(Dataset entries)
■ ■ ■ ■

-- ==== Sys2Proof/Machine/Step.lean ====
section
/-! DEFINITION. One step of the machine. -/

namespace Sys2Proof.Machine

/-- One step: what the agenda says comes next; with an empty agenda a turn of the hart whose turn it is, after which
the other agents go on. -/
def step (s : State) : Host.Outcome State Fault Refusal :=
  match s.agenda with
  | t :: l => takeTurn t { s with agenda := l }
  | [] => afterTurn (hartTurn s)

/-- The state in which the next step fetches and runs the instruction with the bits w: its bytes at a page that the
core's MTB maps, the PC there, the hart running in a part that has booted, and nothing that would come first. -/
def State.withFetchWord (s : State) (nbits w : Nat) : State :=
  let k := getCore s (curCore s)
  let s := placeCode (w % 2 ^ nbits) (setCore (curCore s) { k with mtb := codeEntry :: k.mtb } s)
  { s with
    agenda := []
    powerCompute := true, powerStacks := true, powerIo := true, bootPhase := 6
    h := { s.h with run := .running, pc := word codeVa, preempt := false, irqs := [] } }

end Sys2Proof.Machine
end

■ ■ ■ ■

- _Task requirements_
Look above and repeat, character for character, the lines from the first one to the line with "the other agents go on. -/", counting both.

- _Task solution_
-- ==== Sys2Proof/Machine/Step.lean ====
section
/-! DEFINITION. One step of the machine. -/

namespace Sys2Proof.Machine

/-- One step: what the agenda says comes next; with an empty agenda a turn of the hart whose turn it is, after which
the other agents go on. -/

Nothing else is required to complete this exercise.